/-- What comes of the work on a granule: a page fault goes to Mooring, another error ends the part (R372). -/
def afterGranule (cl id : Nat) (o : BridleOp) (r : EStateM.Result Stop State Unit) : State :=
  match r with
  | .ok _ s1 => s1
  | .error (.wait _) s1 => s1
  | .error (.trap c v) s1 =>
    if isPageFault c then
      queueFault v (causeAcc c) o.seq.asid o.by_.strand (.bridle cl id)
        (mapOp cl id (fun o => { o with wait := some (s1.faultNo % 2 ^ 16) }) (dropUnc (bridleAgent cl) s1))
    else noteOp cl id (colCause c) true s1

/-- The final value of a granule, from what has been read of this module's own source, and whether it is uncorrectable. -/
def granuleResult (s : State) (o : BridleOp) (peers : List PeerPart) (g : Nat) (own : List Nat) : List Byte × Bool :=
  let me' := rankOf s o
  let x := granuleFrom o me' g
  let xs := x.1.map (rankBytes s (own.headD 0) me' peers x.2)
  (granuleValue o (xs.map fun y => y.1), xs.any fun y => y.2)

/-- The work on a granule, step by step, each done once (R370): the reads of this module's own source, the check of the destination, and
the write. An uncorrectable error in what only other ranks take is noted here too (R372). -/
def workGranule (cl id : Nat) (o : BridleOp) (peers : List PeerPart) (g : Nat) : M Unit := do
  let me' ← ask fun s => rankOf s o
  let rs := granuleReads o me' g
  let _ ← eachWith (partKey cl id * 2 ^ 40 + g) (rs.length + 2) fun got i =>
    if i < rs.length then ownGranule cl o (nthD rs i 0)
    else do
      let x ← ask fun s => granuleResult s o peers g got
      if i = rs.length then
        checkGranule cl id o x.1 x.2 g
        pure 0
      else
        if (got.take rs.length).any fun v => bit v 128 then change (noteOp cl id 3 false)
        putGranule cl id o x.1 x.2 g
        pure 0

/-- `COLLECTIVE_GRANULE` (R370): a destination granule is written once, with its final value. -/
def execCollectiveGranule (cl id : Nat) (granule : Nat) (s : State) : Out :=
  match opAt s cl id with
  | some o =>
    match o.peers with
    | some peers =>
      if !o.stop && !o.cancel && o.wait.isNone && !o.written.contains granule && decide (granule < granulesOf o) then
        .next (afterGranule cl id o (workGranule cl id o peers granule s))
      else .next s
    | none => .next s
  | none => .next s

/-- Record a part's error with its issuer while `COLERR.EV` is 0 (R372). -/
def recordOp (o : BridleOp) (s : State) : State :=
  if o.ecause = 0 then s
  else
    atStrand o.by_.crew o.by_.idx (fun t =>
      if t.colerr.getLsbD 4 then t else { t with colerr := word (o.ecause + 2 ^ 4 + o.id.toNat * 2 ^ 32) }) s

/-- A part has nothing left to do. -/
def opDone (o : BridleOp) : Bool := o.stop || (o.peers.isSome && (List.range (granulesOf o)).all fun g => o.written.contains g)
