-- ==== Sys2Proof/Machine/Csr.lean ====
section
/-! DEFINITION. The CSRs and the four CSR instructions (R14 to R17, R90, R91, R208, R223, R224, R230 to R233, R321, R366). -/

namespace Sys2Proof.Machine

-- ## Numbers (R15, R16, R208, R230, R321, R366)

/-- The number names a CSR. -/
def csrAssigned (n : Nat) : Bool :=
  decide (n ≤ 3) || (decide (8 ≤ n) && decide (n ≤ 9)) || (decide (0x10 ≤ n) && decide (n ≤ 0x12)) ||
    (decide (0x100 ≤ n) && decide (n ≤ 0x105)) || (decide (0x200 ≤ n) && decide (n ≤ 0x205)) ||
    (decide (0x300 ≤ n) && decide (n ≤ 0x307)) || (decide (0x310 ≤ n) && decide (n ≤ 0x313)) ||
    (decide (0x318 ≤ n) && decide (n ≤ 0x31B)) || (decide (0x380 ≤ n) && decide (n ≤ 0x382)) ||
    (decide (0x400 ≤ n) && decide (n ≤ 0x402)) || (decide (0x500 ≤ n) && decide (n ≤ 0x503)) ||
    (decide (0x506 ≤ n) && decide (n ≤ 0x507)) || (decide (0x510 ≤ n) && decide (n ≤ 0x511))

/-- The checks of a CSR access, made before the guard (R14). -/
def csrCheck (i : Instr) (n : Nat) : M Unit := fun s =>
  if !csrAssigned n then .error (.trap .illegal (headWord i)) s
  else if 0x100 ≤ n ∧ n ≤ 0x1FF ∧ !priv s.strand then .error (.trap .privileged (headWord i)) s
  else .ok () s

/-- `CPGO0` to `CPGO3` and `COLGO`, whose reads launch work (R233, R368). -/
def csrLaunches (n : Nat) : Bool := (decide (0x310 ≤ n) && decide (n ≤ 0x313)) || n == 0x510

-- ## Reading

/-- The shadow set that CH names (R229). -/
def copySetOf (t : Strand) : CopySet := t.cps[t.ch.toNat]

/-- The fields of `CPCTL` (R231). -/
def cpctlOf (t : Strand) : Nat :=
  let q := copySetOf t
  t.ch.toNat + q.esz * 2 ^ 2 + b2n q.fe * 2 ^ 4 + q.cscp * 2 ^ 5

/-- `TICKST` (R321). -/
def tickst (s : State) : Nat := b2n s.ws.lock + clockSource s * 2 + s.ws.steps.toNat * 2 ^ 16

/-- `VCP` (R21). -/
def vcpOf (t : Strand) : Word := (t.vq.head?.map fun e => e.pc).getD t.pc

/-- The value of a strand or vector CSR (R16). -/
def csrStrandValue (s : State) (n : Nat) : Word :=
  let t := s.strand
  match n with
  | 0x000 => (identity t)[0]
  | 0x001 => (identity t)[1]
  | 0x002 => (identity t)[2]
  | 0x003 => (identity t)[3]
  | 0x008 => if dieOf t.id = 0 then s.cycle[0] else s.cycle[1]
  | 0x009 => word (nowNs s)
  | 0x010 => t.fflags.setWidth 64
  | 0x011 => t.frm.setWidth 64
  | 0x012 => t.status
  | 0x100 => t.xpc
  | 0x101 => t.xvcp
  | 0x102 => t.xcause
  | 0x103 => t.xval
  | 0x104 => t.xscratch
  | 0x105 => t.xvec
  | 0x200 => word t.vl
  | 0x201 => word t.vlmax
  | 0x202 => word (vcfgValue t)
  | 0x203 => word t.vstart
  | 0x204 => vcpOf t
  | _ => t.tether

/-- The value of a CSR of the engines, of time or of the fabric. -/
def csrUnitValue (s : State) (n : Nat) : Word :=
  let t := s.strand
  match n with
  | 0x300 => (copySetOf t).src
  | 0x301 => (copySetOf t).dst
  | 0x302 => (copySetOf t).ext
  | 0x303 => (copySetOf t).sstr
  | 0x304 => (copySetOf t).dstr
  | 0x305 => word (cpctlOf t)
  | 0x306 => t.cperr
  | 0x307 => t.cperra
  | 0x380 => t.tsh
  | 0x381 => t.lkst
  | 0x382 => (lkLow s).setWidth 64
  | 0x400 => word (nowNs s)
  | 0x401 => t.timefr.setWidth 64
  | 0x402 => word (tickst s)
  | 0x500 => t.colsrc
  | 0x501 => t.coldst
  | 0x502 => t.colgrp
  | 0x503 => t.colctl
  | 0x506 => t.colerr
  | 0x507 => t.mcerr
  | 0x511 => (colLow (clusterAt s (myCluster s))).setWidth 64
  | _ => if 0x318 ≤ n ∧ n ≤ 0x31B then (cpLow (channelAt s (myCluster s) (n - 0x318))).setWidth 64 else 0

/-- The value that a CSR shows. -/
def csrValue (s : State) (n : Nat) : Word := if n < 0x300 then csrStrandValue s n else csrUnitValue s n

/-- A read of the clock latches its fraction (R321). -/
def csrLatch (n : Nat) (s : State) : State :=
  if n = 0x009 ∨ n = 0x400 then mapStrand (fun t => { t with timefr := BitVec.ofNat 16 s.ptime }) s else s

-- ## Waiting (R20, R91)

/-- An older entry writes the CSR (R16, R20): each entry writes `VSTART` when it commits. -/
def csrBusy (t : Strand) (n : Nat) : Bool :=
  match n with
  | 0x200 => t.vq.any entryWritesVl
  | 0x201 | 0x202 => t.vq.any fun e => entryOp e == 0x40
  | 0x203 => !t.vq.isEmpty
  | _ => false

/-- The waits of a CSR instruction. -/
def csrWait (n : Nat) (reads writes : Bool) : M Unit := fun s =>
  let t := s.strand
  if n = 0x010 ∧ !t.vq.isEmpty then .error (.wait .drain) s
  else if reads ∧ csrBusy t n then .error (.wait .interlock) s
  else if writes ∧ (n = 0x203 ∨ n = 0x205) ∧ !t.vq.isEmpty then .error (.wait .drain) s
  else .ok () s

-- ## Writing (R7, R90)

/-- The low bits of a value. -/
def lowBits (v : Word) (n : Nat) : Word := word (v.toNat % 2 ^ n)

/-- A write of `STATUS` (R17): a user-mode write leaves PPRIV. -/
def writeStatus (v : Word) (t : Strand) : Strand :=
  { t with status := withModes v (priv t) (if priv t then v.getLsbD 9 else ppriv t) }

/-- A write of `CPCTL` (R229, R231): CH first, then the fields of the set that it names. -/
def writeCpctl (v : Word) (t : Strand) : Strand :=
  let ch : BitVec 2 := v.extractLsb' 0 2
  { t with
    ch := ch
    cps := t.cps.setIfInBounds ch.toNat { (t.cps[ch.toNat]'(ch.isLt)) with
      esz := bits v.toNat 3 2, fe := v.getLsbD 4, cscp := bits v.toNat 8 5 } }

/-- A write of a data register of the set that CH names (R229). -/
def writeCopySet (f : CopySet → CopySet) (t : Strand) : Strand :=
  { t with cps := t.cps.setIfInBounds t.ch.toNat (f (copySetOf t)) }

/-- Clear a bit of a record where the operand has a one (R7 RW1C, R90). -/
def clearWhere (k : Nat) (a v : Word) : Word := if a.getLsbD k then word (setField v.toNat k 1 0) else v

/-- A write of `LKST` (R223): EV clears by ones, TRAP is set. -/
def writeLkst (v a : Word) (t : Strand) : Strand :=
  { t with lkst := word (setField (clearWhere 26 a t.lkst).toNat 27 1 (b2n (v.getLsbD 27))) }

/-- A write of a CSR: `v` is the value, `a` the operand whose ones clear RW1C fields; RO CSRs ignore it (R7, R90). -/
def csrStore (n : Nat) (v a : Word) (t : Strand) : Strand :=
  match n with
  | 0x010 => { t with fflags := v.setWidth 6 }
  | 0x011 => { t with frm := v.setWidth 3 }
  | 0x012 => writeStatus v t
  | 0x100 => { t with xpc := v }
  | 0x101 => { t with xvcp := v }
  | 0x102 => { t with xcause := lowBits v 9 }
  | 0x103 => { t with xval := v }
  | 0x104 => { t with xscratch := v }
  | 0x105 => { t with xvec := v }
  | 0x203 => { t with vstart := v.toNat }
  | 0x205 => { t with tether := v }
  | 0x300 => writeCopySet (fun q => { q with src := lowBits v 57 }) t
  | 0x301 => writeCopySet (fun q => { q with dst := lowBits v 57 }) t
  | 0x302 => writeCopySet (fun q => { q with ext := lowBits v 48 }) t
  | 0x303 => writeCopySet (fun q => { q with sstr := lowBits v 63 }) t
  | 0x304 => writeCopySet (fun q => { q with dstr := lowBits v 63 }) t
  | 0x305 => writeCpctl v t
  | 0x306 => { t with cperr := clearWhere 6 a t.cperr }
  | 0x381 => writeLkst v a t
  | 0x500 => { t with colsrc := lowBits v 57 }
  | 0x501 => { t with coldst := lowBits v 57 }
  | 0x502 => { t with colgrp := lowBits v 29 }
  | 0x503 => { t with colctl := v }
  | 0x506 => { t with colerr := clearWhere 4 a t.colerr }
  | 0x507 => { t with mcerr := clearWhere 4 a t.mcerr }
  | _ => t

-- ## The instructions (R90)

/-- What a `csrrd` whose guard is true does. -/
def csrReadWork (head : Word) (n : Nat) (d : BitVec 5) : M Unit :=
  if n = 0x510 then launchCollective head d
  else if csrLaunches n then launchTransfer head (n - 0x310) d
  else do
    csrWait n true false
    let v ← ask fun s => csrValue s n
    change (csrLatch n)
    wrS d v

/-- `csrrd` (R90, R233, R368). -/
def execCsrrd (g : Guard) (d : BitVec 5) (csr : BitVec 12) (s : State) : Out :=
  scalarOp g [] [d] [] (csrCheck (.csrrd g d csr) csr.toNat)
    (thenNext (csrReadWork (headWord (.csrrd g d csr)) csr.toNat d)) s

/-- What a CSR write whose guard is true does. `reads`: it needs the CSR's value; with D = 0 this is no read, and has no side
effect (R90). `f`: the new value from the old one and sa. -/
def csrWriteWork (n : Nat) (reads : Bool) (d a : BitVec 5) (f : Word → Word → Word) : M Unit :=
  if csrLaunches n then wrS d 0
  else do
    csrWait n reads true
    let old ← ask fun s => if reads then csrValue s n else 0
    let x ← ask fun s => getS s.strand a
    change fun s => if d = 0 then s else csrLatch n s
    onStrand (csrStore n (f old x) x)
    wrS d old

/-- `csrwr` (R90). -/
def execCsrwr (g : Guard) (d : BitVec 5) (csr : BitVec 12) (a : BitVec 5) (s : State) : Out :=
  scalarOp g [a] [d] [] (csrCheck (.csrwr g d csr a) csr.toNat)
    (thenNext (csrWriteWork csr.toNat (d != 0) d a (fun _ x => x))) s
/-- `csrset` (R90). -/
def execCsrset (g : Guard) (d : BitVec 5) (csr : BitVec 12) (a : BitVec 5) (s : State) : Out :=
  scalarOp g [a] [d] [] (csrCheck (.csrset g d csr a) csr.toNat)
    (thenNext (csrWriteWork csr.toNat true d a (fun o x => o ||| x))) s
/-- `csrclr` (R90). -/
def execCsrclr (g : Guard) (d : BitVec 5) (csr : BitVec 12) (a : BitVec 5) (s : State) : Out :=
  scalarOp g [a] [d] [] (csrCheck (.csrclr g d csr a) csr.toNat)
    (thenNext (csrWriteWork csr.toNat true d a (fun o x => o &&& ~~~x))) s

end Sys2Proof.Machine
end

### Problem
The line containing "scalarOp g [a] [d] [] (csrCheck (.csrset" marks where to begin; copy it and every later line exactly, through the end of the data.

### Problem solution
  scalarOp g [a] [d] [] (csrCheck (.csrset g d csr a) csr.toNat)
    (thenNext (csrWriteWork csr.toNat true d a (fun o x => o ||| x))) s
/-- `csrclr` (R90). -/
def execCsrclr (g : Guard) (d : BitVec 5) (csr : BitVec 12) (a : BitVec 5) (s : State) : Out :=
  scalarOp g [a] [d] [] (csrCheck (.csrclr g d csr a) csr.toNat)
    (thenNext (csrWriteWork csr.toNat true d a (fun o x => o &&& ~~~x))) s

end Sys2Proof.Machine
end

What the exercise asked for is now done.